Take a look at the following images. You’ll see an incorrect and proper way to ground a Gibson Les Paul®.

Incorrect Gibson Grounding
This is the incorrect way to ground a Les Paul or Telecaster Deluxe. Adding an additional ground wire completes a Ground Loop, introducing noise.
Correct Gibson Grounding
This is the correct way to ground a Gibson Les Paul or Telecaster Deluxe. Keeping a “Horseshoe” shape, each pot is grounded once.


Grounding your strings is essential for having a quieter guitar. If you’ve ever noticed your guitar’s noise gets quieter when you touch the strings, you might have thought your body grounds your guitar’s parts. You’d be wrong if you did. It turns out, a human being makes a pretty good EMI (Electromagnetic Interference) antennae! Your body is an antenna for all sorts of EMI, so when you touch your guitar strings, the guitar is grounding you! Pretty cool, right?


Star Grounding refers to the method of grounding that connects all grounds to a Single Point. For example, think of the back of a Strat Volume Pot: It tends to be a central hub for ground connections. Some electrical engineers state that Star Grounding doesn’t make a difference, but Lindy prefers this method. His reasoning? All ground connections connect to the output jack sleeve anyway. Also, it’s harder to create a ground loop by practicing Star Grounding.

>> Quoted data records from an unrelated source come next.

-- ==== Sys2Proof/Certificates/Slice0/Obligations.lean ====
section
/-! DEFINITION. The statements about the model, for the provers. A rule the spec marks "[decision: D<n>]" is a numbered rule of
the spec and is cited as such; a rule it marks "[derived]" is not cited as stated. -/

open Sys2Proof Sys2Proof.Machine

/-! ### Encoding and decode -/

/-- One word of every family, written out from its layout in R91, decodes to its instruction. -/
def Obligations.WordsOfEveryFamilyDecode : Prop :=
  decode 0x00EE = .ok .ret ∧ decode 0x2ABC = .ok (.call 0xABC) ∧ decode 0x3A05 = .ok (.seImm 0xA 0x05) ∧
  decode 0x7F01 = .ok (.addImm 0xF 0x01) ∧ decode 0x8125 = .ok (.sub 1 2) ∧ decode 0x8F06 = .ok (.shr 0xF) ∧
  decode 0x9120 = .ok (.sneReg 1 2) ∧ decode 0xA2F0 = .ok (.ldI 0x2F0) ∧ decode 0xC30F = .ok (.rnd 3 0x0F) ∧
  decode 0xD125 = .ok (.drw 1 2 5) ∧ decode 0xE5A1 = .ok (.sknp 5) ∧ decode 0xF265 = .ok (.ldVxMem 2) ∧
  decode 0x0123 = .error .group0 ∧ decode 0x8128 = .error .group8

/-- Decode gives back every instruction from its encoding, with every operand (R91, R98). -/
def Obligations.DecodeGivesBackTheEncodedInstruction : Prop := ∀ i : Instr, decode (encode i) = .ok i

/-- Encode gives back every legal word, but for the y field of SHR and SHL, which R99 has decode ignore. -/
def Obligations.EncodeGivesBackTheDecodedWord : Prop := ∀ (w : Word) (i : Instr), decode w = .ok i →
  (encode i = w ∧ (∀ x, i ≠ .shr x ∧ i ≠ .shl x)) ∨ (encode i = w &&& 0xFF0F ∧ ∃ x, i = .shr x ∨ i = .shl x)

/-- The fields are extracted as the source's operand decoder extracts them (R92). -/
def Obligations.FieldsAreExtractedAsInTheSource : Prop := ∀ w : Word,
  nnnField w = (w &&& 0x0FFF).setWidth 12 ∧ (xField w).val = ((w >>> 8) &&& 0x0F).toNat ∧
  (yField w).val = ((w >>> 4) &&& 0x0F).toNat ∧ kkField w = (w &&& 0x00FF).setWidth 8 ∧
  nField w = (w &&& 0x000F).setWidth 4

/-- A word is illegal exactly when R104 lists it in the illegal space. -/
def Obligations.IllegalWordsAreTheIllegalSpace : Prop := ∀ w : Word,
  (∃ e, decode w = .error e) ↔ inIllegalSpace w = true

/-- The check accepts exactly the lines of the table of R106, each as its row's instruction; a line that passes it assembles to
one word, which decodes to that instruction (R107); and SHR and SHL have the written Vy in y, or 0 without one. -/
def Obligations.AssembledLinesDecodeToTheirInstruction : Prop := ∀ l : Line,
  (∀ w, l.assemble = .ok w → ∃ i, l.check = .ok i ∧ decode w = .ok i) ∧
  (∀ i, l.check = .ok i → ∃ w, l.assemble = .ok w) ∧
  (∀ i, l.check = .ok i ↔ l ∈ asmLines i) ∧
  (∀ x y : Reg,
    (l = ⟨.shr, [.v x.val]⟩ → l.assemble = .ok (wordXYN 0x8 x 0 0x6)) ∧
    (l = ⟨.shl, [.v x.val]⟩ → l.assemble = .ok (wordXYN 0x8 x 0 0xE)) ∧
    (l = ⟨.shr, [.v x.val, .v y.val]⟩ → l.assemble = .ok (wordXYN 0x8 x y 0x6)) ∧
    (l = ⟨.shl, [.v x.val, .v y.val]⟩ → l.assemble = .ok (wordXYN 0x8 x y 0xE)))

/-! ### The step -/

/-- A step on a core that is not halted runs the decoded instruction, after PC has gone to `(a + 2) mod 4096` (R16, R96). -/
def Obligations.StepRunsTheDecodedInstruction : Prop := ∀ (s : State) (i : Instr), s.fault = none →
  decode s.fetchWord = .ok i → step s = exec i { s with pc := BitVec.ofNat 16 ((s.pc.toNat + 2) % 4096) }

/-- Fetch reads the two bytes at PC, the byte at the lower address being the high half; at 0xFFF the second byte comes from
0x000 (R66). -/
def Obligations.FetchReadsTheBigEndianWordAtPc : Prop := ∀ (s : State) (a : Addr), s.pc.toNat = a.toNat →
  s.fetchWord.toNat = (s.memRead a).toNat * 256 + (s.memRead (BitVec.ofNat 12 (a.toNat + 1))).toNat ∧
  (a = 0xFFF → s.fetchWord.toNat = (s.memRead 0xFFF).toNat * 256 + (s.memRead 0x000).toNat)

/-- An illegal word raises ILLEGAL_OPCODE, halts the core and changes nothing else (R404). -/
def Obligations.IllegalWordRaisesAndHalts : Prop := ∀ (s : State) (a : Addr), s.fault = none → s.pc.toNat = a.toNat →
  inIllegalSpace s.fetchWord = true →
  step s = .next { s with fault := some ⟨.illegalOpcode, a, s.fetchWord⟩ } ∧ stepStatus s = .faulted

/-- A halted core: a step changes no state and returns FAULTED, and no host move but reset clears FAULT (R412). -/
def Obligations.HaltedCoreChangesNothing : Prop := ∀ (s : State) (f : FaultRecord), s.fault = some f →
  step s = .next s ∧ stepStatus s = .faulted ∧
  ∀ (m : HostMove) (t : State), hostMove m s = .next t → m ≠ .reset → t.fault = some f

/-- Fault entry sets PC back to the instruction and records (code, a, w), and nothing else changes, for every fault of every
step (R410). -/
def Obligations.FaultEntryChangesPcAndFaultOnly : Prop := ∀ (s t : State) (f : FaultRecord), s.fault = none →
  step s = .next t → t.fault = some f →
  f.addr.toNat = s.pc.toNat % 4096 ∧ f.word = s.fetchWord ∧
  t = { s with pc := BitVec.ofNat 16 (s.pc.toNat % 4096), fault := some f } ∧ stepStatus s = .faulted

/-- A step faults exactly on the conditions of R401, with that condition's code and number, the address and the word. -/
def Obligations.StepFaultsExactlyAsTheTableSays : Prop :=
  (∀ s t : State, s.fault = none → step s = .next t →
    t.fault = (match decode s.fetchWord with
      | .error _ => some FaultCode.illegalOpcode
      | .ok i => faultOf i s).map fun c => ⟨c, BitVec.ofNat 12 s.pc.toNat, s.fetchWord⟩) ∧
  faultNumber .stackOverflow = 1 ∧ faultNumber .stackUnderflow = 2 ∧ faultNumber .illegalOpcode = 3 ∧
  faultNumber .keyRange = 4 ∧ faultNumber .fontWrite = 5

/-- A step returns PENDING exactly when it leaves an Fx0A waiting, FAULTED exactly when it leaves FAULT set, else OK; a
PENDING step leaves PC and every V register as they were (R97). -/
def Obligations.StatusSaysHowTheStepEnded : Prop := ∀ s t : State, step s = .next t →
  (stepStatus s = .faulted ↔ t.fault ≠ none) ∧
  (stepStatus s = .pending ↔ t.fault = none ∧ (∃ x, decode s.fetchWord = .ok (.ldVxK x)) ∧ t.awaiting = true) ∧
  (stepStatus s = .pending → t.pc.toNat = s.pc.toNat % 4096 ∧ t.v = s.v)

/-- PC at the end of every step is what the table of R40 says; an illegal word is an instruction that raises a fault. That RET
ends at its popped entry modulo 4096, where the table has the entry itself, is the model's reading of R39 and R64 in states
that no run reaches (log entry 8). -/
def Obligations.PcEndsAsTheTableSays : Prop := ∀ s t : State, s.fault = none → step s = .next t →
  match decode s.fetchWord with
  | .error _ => t.pc.toNat = s.pc.toNat % 4096
  | .ok i => PcAtEnd i (s.pc.toNat % 4096) s t.pc.toNat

Take a look at the following image of a Strat – notice how each part connects to ground once. Notice any jumpers? The Shielding on the back of the pickguard is connecting everything. If you were to add jumpers between pots, you’d be creating a “Ground Loop,” and introducing noise into your circuit.

Grounding Points on a Stratocaster

This is a method of “Star Grounding”. You can see that the Volume Pot is more or less a central hub for all points of ground contact. Adding more ground jumpers to the parts will create more ground paths, and introduce noise. However, there’s one main output – the Output Jack’s sleeve. If your pickguard does not have shielding: you’ll need to add shielding or jumpers to ground your guitar’s electronics.


A lot of grounding mistakes come from not checking your surroundings. If your parts mount to a metal plate or shielding, chances are, they are already connected electronically. In this situation, running extra jumper wires would only over-ground your electronics.

The Telecaster Control Plate pictured below is connecting all electronics. By connecting only one ground wire from the Volume Pot to the Output Jack, you ground your parts thoroughly.

See below:

Correct and Incorrect way to ground a Telecaster Control Plate
The image on the left is the incorrect way to ground a Telecaster Control Plate. The image on the right is correct!

If your bridge pickup’s screws thread into the steel plate like ours do, then that should be enough to ground out your strings, since the steel plate connects to ground. Furthermore, double-check to make sure there are no stray ground wires wedged under the Saddle Plate.


If you’re experiencing Ground problems on your guitar, there’s an effortless way to hunt them down. If you don’t own one already, invest in a Multimeter – you can purchase a decent one for $25. Follow the following steps here:

  1. With your guitar’s electronic cavities open, turn your multimeter to the D.C. Resistance setting, about 20K.
  2. Hold one terminal on the back of the volume pot, (B on the above strat pickguard image)
  3. Use the free terminal to touch every metal piece, and pay attention to the reading of the Multimeter.
Lindy Fralin's Method Of Hunting Down Ground Issues

If your Multimeter reads “0.0”, you have a solid connection – there is zero resistance between the two parts. If your Multimeter reads “0.L”, you have a severed connection, and this is at least one of your problems. You’ll need to run a ground jumper to make sure the part gets appropriately grounded.

Note: Make sure you perform this on every part of the guitar, including the Bridge, Switch, and Output Jack Sleeve Tab.

Note 2:If everything checks out in your guitar, start looking at your cable. Check to make sure that your cable’s sleeve is correctly attached to ground.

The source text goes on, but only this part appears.